Input data:
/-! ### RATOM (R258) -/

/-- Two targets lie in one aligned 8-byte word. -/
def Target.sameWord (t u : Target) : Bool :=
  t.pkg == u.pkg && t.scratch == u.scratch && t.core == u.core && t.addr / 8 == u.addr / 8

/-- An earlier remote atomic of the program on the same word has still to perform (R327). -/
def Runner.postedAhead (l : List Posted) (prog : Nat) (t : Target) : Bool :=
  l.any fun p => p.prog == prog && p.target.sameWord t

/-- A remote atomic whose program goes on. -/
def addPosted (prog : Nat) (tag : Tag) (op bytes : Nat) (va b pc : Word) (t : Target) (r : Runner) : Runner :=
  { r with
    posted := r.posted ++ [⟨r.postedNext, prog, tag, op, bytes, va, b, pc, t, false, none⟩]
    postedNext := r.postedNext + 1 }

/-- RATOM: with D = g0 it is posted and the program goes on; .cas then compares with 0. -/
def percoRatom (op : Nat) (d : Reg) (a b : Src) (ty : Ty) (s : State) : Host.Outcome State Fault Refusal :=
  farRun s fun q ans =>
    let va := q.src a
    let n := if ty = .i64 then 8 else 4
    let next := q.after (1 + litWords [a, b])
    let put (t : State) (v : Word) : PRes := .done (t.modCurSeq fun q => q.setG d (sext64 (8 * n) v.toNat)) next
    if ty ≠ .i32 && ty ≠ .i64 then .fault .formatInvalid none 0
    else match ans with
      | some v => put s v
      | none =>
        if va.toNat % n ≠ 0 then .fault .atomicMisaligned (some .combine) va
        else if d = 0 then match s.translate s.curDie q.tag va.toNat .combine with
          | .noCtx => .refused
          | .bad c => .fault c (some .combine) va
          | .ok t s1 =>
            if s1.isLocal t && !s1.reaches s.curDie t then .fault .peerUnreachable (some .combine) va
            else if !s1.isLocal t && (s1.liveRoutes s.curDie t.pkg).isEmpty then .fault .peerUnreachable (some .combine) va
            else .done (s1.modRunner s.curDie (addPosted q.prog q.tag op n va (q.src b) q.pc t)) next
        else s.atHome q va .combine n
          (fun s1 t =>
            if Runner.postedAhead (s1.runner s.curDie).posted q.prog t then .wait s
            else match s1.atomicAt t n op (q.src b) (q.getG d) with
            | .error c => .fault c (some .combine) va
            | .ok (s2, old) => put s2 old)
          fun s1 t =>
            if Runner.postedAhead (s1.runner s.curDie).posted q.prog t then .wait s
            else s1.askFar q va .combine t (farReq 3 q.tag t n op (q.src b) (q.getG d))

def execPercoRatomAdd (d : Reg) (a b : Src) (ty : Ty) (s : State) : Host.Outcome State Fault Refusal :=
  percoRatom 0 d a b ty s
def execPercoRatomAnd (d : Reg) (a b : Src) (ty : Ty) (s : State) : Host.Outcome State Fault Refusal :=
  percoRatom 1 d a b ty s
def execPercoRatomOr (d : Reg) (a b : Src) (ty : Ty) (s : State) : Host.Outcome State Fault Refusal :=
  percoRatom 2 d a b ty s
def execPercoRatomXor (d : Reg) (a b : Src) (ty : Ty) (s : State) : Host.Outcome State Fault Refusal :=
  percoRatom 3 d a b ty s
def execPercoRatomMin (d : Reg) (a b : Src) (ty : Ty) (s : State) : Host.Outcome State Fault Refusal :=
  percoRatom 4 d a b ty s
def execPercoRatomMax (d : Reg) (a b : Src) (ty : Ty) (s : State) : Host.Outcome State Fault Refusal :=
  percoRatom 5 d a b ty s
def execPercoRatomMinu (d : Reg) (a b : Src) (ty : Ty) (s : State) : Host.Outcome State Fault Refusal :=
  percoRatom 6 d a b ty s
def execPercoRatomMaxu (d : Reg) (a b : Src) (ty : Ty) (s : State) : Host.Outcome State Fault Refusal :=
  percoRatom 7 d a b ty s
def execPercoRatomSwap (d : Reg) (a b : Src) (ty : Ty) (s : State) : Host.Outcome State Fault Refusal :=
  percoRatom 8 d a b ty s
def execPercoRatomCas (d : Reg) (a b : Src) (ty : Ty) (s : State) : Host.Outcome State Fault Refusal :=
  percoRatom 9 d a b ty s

Task directions: Gather each line in the entries above where the string "toNat" is found.

Answer box:
    let put (t : State) (v : Word) : PRes := .done (t.modCurSeq fun q => q.setG d (sext64 (8 * n) v.toNat)) next
        if va.toNat % n ≠ 0 then .fault .atomicMisaligned (some .combine) va
        else if d = 0 then match s.translate s.curDie q.tag va.toNat .combine with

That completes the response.